*** Block opens ***

-- ==== Sys2Proof/Proofs/Exceptions.lean ====
section
/-!
PROOFS. The completion codes (60_exceptions): which words are illegal, which code each command earns, and that a
rejected command changes `STATUS.ERR` alone.
-/
namespace Sys2Proof.Proofs

open Sys2Proof Sys2Proof.Machine

/-! ### Illegal words -/

theorem not_illegalWord_encode (i : Instr) : ¬ IllegalWord (encode i) := by
  unfold IllegalWord
  cases i <;> decide

/-- The decoder accepts only the words of commands, and none of these is illegal. -/
theorem decode_eq_error_of_illegalWord {w : Word} (h : IllegalWord w) : ∃ x, decode w = .error x := by
  cases hd : decode w with
  | error x => exact ⟨x, rfl⟩
  | ok i =>
    obtain rfl := (decode_eq_ok_iff w i).mp hd
    exact absurd h (not_illegalWord_encode i)

theorem runCommand_of_illegalWord {w : Word} (h : IllegalWord w) (s : State) :
    runCommand w s = .next (s.setErr .illegal) := by
  obtain ⟨x, hx⟩ := decode_eq_error_of_illegalWord h
  exact runCommand_illegal w x s hx

/-- The next event a write to `CMD`: unless the command is stuck, the step is its execution. -/
theorem step_cmdWrite {s : State} {w : Word} {rest : List BusEvent}
    (hp : s.pending = cmdWrite s.platform w :: rest)
    (hns : runCommand w (s.setPending rest) ≠ .fault .stuckDma) :
    step s = runCommand w (s.setPending rest) := by
  have hreach := cmdWrite_reaches (s.setPending rest) w
  rw [← hreach] at hns ⊢
  exact step_access_of_not_stuck s _ rest hp hns

/-- Settles O6. An illegal word is not decoded, so it is rejected before `SEEDED` is looked at; a rejection is not a
stuck command, so what follows it on the bus makes no difference. -/
theorem illegalWordSetsErrIllegal : Obligations.IllegalWordSetsErrIllegal := by
  intro s w rest hw hp
  have hrun := runCommand_of_illegalWord hw (s.setPending rest)
  rw [step_cmdWrite hp (by simp [hrun]), hrun]
  rfl

/-! ### The check of each command -/

/-- The check a seeded command makes of its operands before any draw (60_exceptions R208); a command that reads
neither operand as binary64 passes `CheckF`. `exec_eq_withEngine` ties it to the machine. -/
def operandCheck (i : Instr) (s : State) : Option ErrCode :=
  match i with
  | .bytes => checkBytes s
  | .longMax => checkLongMax s
  | .longMm => checkLongMm s
  | _ => checkF (readsMinF i) (readsMaxF i) s

/-- `CheckF` raises `ERR_RANGE` exactly where the operands are finite and the shape's range is empty or too wide
(42_sampler R142). -/
theorem checkF_range (hasMin hasMax : Bool) (s : State) :
    checkF hasMin hasMax s = some .range ↔
      ¬ ((hasMin = true ∧ isFinite (minF s) = false) ∨ (hasMax = true ∧ isFinite (maxF s) = false)) ∧
      ((hasMin = true ∧ hasMax = true ∧
          (fgt (maxF s) (minF s) = false ∨ isFinite (fsub (maxF s) (minF s)) = false)) ∨
        (hasMin = false ∧ hasMax = true ∧ fgt (maxF s) fzero = false)) := by
  cases hasMin <;> cases hasMax
  case false.false => simp
  case true.false => simp [checkF]
  case false.true => cases hmax : isFinite (maxF s) <;> simp [checkF, hmax]
  case true.true =>
    cases hmin : isFinite (minF s)
    case false => simp [checkF, hmin]
    case true =>
      cases hmax : isFinite (maxF s)
      case false => simp [checkF, hmin, hmax]
      case true => cases hlt : fgt (maxF s) (minF s) <;> simp [checkF, hmin, hmax, hlt]

theorem checkLongMax_eq_some {s : State} {c : ErrCode} :
    checkLongMax s = some c ↔ s.opb.toInt ≤ 0 ∧ c = .range := by
  rw [← not_lt, checkLongMax, maxL, s64]
  split <;> simp [*, eq_comm]

theorem checkLongMm_eq_some {s : State} {c : ErrCode} :
    checkLongMm s = some c ↔ s.opb.toInt ≤ s.opa.toInt ∧ c = .range := by
  rw [← not_lt, checkLongMm, minL, maxL, s64, s64]
  split <;> simp [*, eq_comm]

/-- The check of `BYTES` raises no other code than `ERR_ADDR`. -/
theorem eq_addr_of_checkBytes {s : State} {c : ErrCode} (h : checkBytes s = some c) : c = .addr := by
  unfold checkBytes at h
  split at h
  · exact (Option.some.inj h).symm
  · cases h

theorem operandCheck_operand (i : Instr) (s : State) :
    operandCheck i s = some .operand ↔ OperandError i s := by
  cases i with
  | bytes => simp [operandCheck, checkBytes, OperandError, readsMinF, readsMaxF]
  | longMax => simp [operandCheck, checkLongMax_eq_some, OperandError, readsMinF, readsMaxF]
  | longMm => simp [operandCheck, checkLongMm_eq_some, OperandError, readsMinF, readsMaxF]
  | _ => exact checkF_operand _ _ s

theorem operandCheck_range (i : Instr) (s : State) :
    operandCheck i s = some .range ↔ ¬ OperandError i s ∧ RangeError i s := by
  cases i with
  | bytes => simp [operandCheck, checkBytes, RangeError]
  | longMax => simp [operandCheck, checkLongMax_eq_some, OperandError, RangeError, readsMinF, readsMaxF]
  | longMm => simp [operandCheck, checkLongMm_eq_some, OperandError, RangeError, readsMinF, readsMaxF]
  | _ =>
    refine (checkF_range _ _ s).trans (and_congr_right' ?_)
    simp [RangeError, readsMinF, readsMaxF, minF, maxF]

theorem operandCheck_addr (i : Instr) (s : State) : operandCheck i s = some .addr ↔ AddrError i s := by
  cases i with
  | bytes => exact (checkBytes_addr s).trans (by simp [AddrError])
  | longMax => simp [operandCheck, checkLongMax_eq_some, AddrError]
  | longMm => simp [operandCheck, checkLongMm_eq_some, AddrError]
  | _ =>
    refine iff_of_false (fun h => ?_) (by simp [AddrError])
    simpa using checkF_codes _ _ s _ h

/-- The codes the check of a command can raise. -/
theorem operandCheck_codes {i : Instr} {s : State} {c : ErrCode} (h : operandCheck i s = some c) :
    c = .operand ∨ c = .range ∨ c = .addr := by
  cases i with
  | bytes => exact .inr (.inr (eq_addr_of_checkBytes h))
  | longMax => exact .inr (.inl (checkLongMax_eq_some.mp h).2)
  | longMm => exact .inr (.inl (checkLongMm_eq_some.mp h).2)
  | _ => exact (checkF_codes _ _ s c h).imp_right .inl

theorem operandCheck_none {i : Instr} {s : State} (hoperand : ¬ OperandError i s) (hrange : ¬ RangeError i s)
    (haddr : ¬ AddrError i s) : operandCheck i s = none := by
  rw [Option.eq_none_iff_forall_ne_some]
  intro c hc
  obtain rfl | rfl | rfl := operandCheck_codes hc
  · exact hoperand ((operandCheck_operand i s).mp hc)
  · exact hrange ((operandCheck_range i s).mp hc).2
  · exact haddr ((operandCheck_addr i s).mp hc)

/-! ### How a legal command ends -/

/-- A command no check rejects: it completes with `OK` (60_exceptions R209), or it is stuck (20_memory R48). -/
def CompletesOrSticks (r : Result) : Prop :=
  match r with
  | .next t => t.err = .ok
  | .fault _ => True
  | .refused _ => False

/-- Every command but the two seedings makes its check behind `SEEDED`, and nothing after it rejects. -/
theorem exec_eq_withEngine {i : Instr} (hseed : i ≠ .seed) (hseedr : i ≠ .seedr) (s : State) :
    ∃ body, exec i s = withEngine s (operandCheck i s) body ∧ ∀ e, CompletesOrSticks (body e) := by
  cases i with
  | seed => exact absurd rfl hseed
  | seedr => exact absurd rfl hseedr
  | bytes =>
    refine ⟨_, rfl, fun e => ?_⟩
    split
    · rfl
    · trivial
  | _ => exact ⟨_, rfl, fun _ => rfl⟩

theorem exec_of_unseededError {i : Instr} {s : State} (h : UnseededError i s) :
    exec i s = .next (s.setErr .unseeded) := by
  obtain ⟨hseed, hseedr, hg⟩ := h
  obtain ⟨body, hexec, -⟩ := exec_eq_withEngine hseed hseedr s
  rw [hexec, withEngine_unseeded s _ body hg]

/-- All that a command past the `SEEDED` check can do (60_exceptions R207). -/
theorem exec_of_not_unseededError {i : Instr} {s : State} (h : ¬ UnseededError i s) :
    (∃ c, operandCheck i s = some c ∧ exec i s = .next (s.setErr c)) ∨
      (operandCheck i s = none ∧ CompletesOrSticks (exec i s)) := by
  by_cases hseed : i = .seed
  · subst hseed
    exact .inr ⟨rfl, rfl⟩
  by_cases hseedr : i = .seedr
  · subst hseedr
    exact .inr ⟨rfl, rfl⟩
  obtain ⟨body, hexec, hbody⟩ := exec_eq_withEngine hseed hseedr s
  rw [hexec]
  obtain ⟨hg, -⟩ | ⟨e, c, -, hcheck, hreject⟩ | ⟨e, -, hcheck, hrun⟩ :=
    withEngine_cases s (operandCheck i s) body
  · exact absurd ⟨hseed, hseedr, hg⟩ h
  · exact .inl ⟨c, hcheck, hreject⟩
  · exact .inr ⟨hcheck, hrun ▸ hbody e⟩

theorem exec_rejected {i : Instr} {s : State} {c : ErrCode} (h : ¬ UnseededError i s)
    (hc : operandCheck i s = some c) : exec i s = .next (s.setErr c) := by
  obtain ⟨d, hd, hexec⟩ | ⟨hnone, -⟩ := exec_of_not_unseededError h
  · rwa [Option.some.inj (hd.symm.trans hc)] at hexec
  · simp [hc] at hnone

theorem exec_completesOrSticks {i : Instr} {s : State} (h : ¬ UnseededError i s) (hc : operandCheck i s = none) :
    CompletesOrSticks (exec i s) := by
  obtain ⟨c, hsome, -⟩ | ⟨-, hends⟩ := exec_of_not_unseededError h
  · simp [hc] at hsome
  · exact hends

/-! ### The code a command word earns -/

theorem exec_of_earnsCode {i : Instr} {s : State} {c : ErrCode} (h : EarnsCode i s c) (hc : c ≠ .ok) :
    exec i s = .next (s.setErr c) := by
  cases c with
  | ok => exact absurd rfl hc
  | illegal => exact h.elim
  | unseeded => exact exec_of_unseededError h
  | operand =>
    obtain ⟨hseeded, hoperand⟩ := h
    exact exec_rejected hseeded ((operandCheck_operand i s).mpr hoperand)
  | range =>
    obtain ⟨hseeded, hoperand, hrange⟩ := h
    exact exec_rejected hseeded ((operandCheck_range i s).mpr ⟨hoperand, hrange⟩)
  | addr =>
    obtain ⟨hseeded, -, -, haddr⟩ := h
    exact exec_rejected hseeded ((operandCheck_addr i s).mpr haddr)

theorem exec_of_earnsCode_ok {i : Instr} {s : State} (h : EarnsCode i s .ok) :
    CompletesOrSticks (exec i s) := by
  obtain ⟨hseeded, hoperand, hrange, haddr⟩ := h
  exact exec_completesOrSticks hseeded (operandCheck_none hoperand hrange haddr)

/-- Settles O41. `SEEDED` is looked at before the command's own check, whose codes come in the order of R207. -/
theorem rejectionsFollowPriority : Obligations.RejectionsFollowPriority := by
  refine ⟨fun w s hw => runCommand_of_illegalWord hw s, ?rejected, ?completed⟩
  case rejected =>
    intro w i s c hd hearns hc
    exact (runCommand_legal w i s hd).trans (exec_of_earnsCode hearns hc)
  case completed =>
    intro w i s t hd hearns ht
    have hends := exec_of_earnsCode_ok hearns
    rwa [← runCommand_legal w i s hd, ht] at hends

/-! ### A rejection changes `STATUS.ERR` alone -/

/-- All that a command word can do: it is rejected, or no check rejects it. -/
theorem runCommand_cases (w : Word) (s : State) :
    (∃ c, runCommand w s = .next (s.setErr c)) ∨ CompletesOrSticks (runCommand w s) := by
  cases hd : decode w with
  | error x => exact .inl ⟨_, runCommand_illegal w x s hd⟩
  | ok i =>
    rw [runCommand_legal w i s hd]
    by_cases h : UnseededError i s
    · exact .inl ⟨_, exec_of_unseededError h⟩
    · exact (exec_of_not_unseededError h).imp (fun ⟨c, _, hexec⟩ => ⟨c, hexec⟩) fun ⟨_, hends⟩ => hends

@[simp] theorem entropyNext_setErr (s : State) (c : ErrCode) : (s.setErr c).entropyNext = s.entropyNext := rfl

theorem takeEntropy_setErr (s : State) (c : ErrCode) : (s.setErr c).takeEntropy = s.takeEntropy.setErr c := by
  unfold State.takeEntropy
  rw [setErr_entropy]
  split <;> rfl

/-- No command reads `ERR` and each writes it at its end; only the entropy port's two cases keep this from being
true by definition for `SEEDR`. -/
theorem exec_setErr (i : Instr) (s : State) (c : ErrCode) : exec i (s.setErr c) = exec i s := by
  cases i with
  | seedr =>
    show construct (s.setErr c).entropyNext (s.setErr c).takeEntropy = construct s.entropyNext s.takeEntropy
    rw [entropyNext_setErr, takeEntropy_setErr]
    rfl
  | _ => rfl

theorem runCommand_setErr (w : Word) (s : State) (c : ErrCode) :
    runCommand w (s.setErr c) = runCommand w s := by
  cases hd : decode w with
  | error x => rw [runCommand_illegal w x _ hd, runCommand_illegal w x s hd]; rfl
  | ok i => rw [runCommand_legal w i _ hd, runCommand_legal w i s hd, exec_setErr]

/-- Settles O42. A command word is rejected, which writes `ERR` alone, or passes its checks, and then it neither ends
with another code than `OK` nor is refused. -/
theorem rejectedCommandChangesOnlyErr : Obligations.RejectedCommandChangesOnlyErr := by
  refine fun w s => ⟨fun t ht herr => ?frame, fun c => runCommand_setErr w s c, fun r hr => ?refused⟩
  case frame =>
    obtain ⟨c, hreject⟩ | hends := runCommand_cases w s
    · obtain rfl : t = s.setErr c := Host.Outcome.next.inj (ht.symm.trans hreject)
      rfl
    · rw [ht] at hends
      exact absurd hends herr
  case refused =>
    obtain ⟨c, hreject⟩ | hends := runCommand_cases w s
    · simp [hr] at hreject
    · rwa [hr] at hends

end Sys2Proof.Proofs
end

*** Block closes ***

A count is needed of the lines above that hold the word "hrun"; give that count and no other text.

4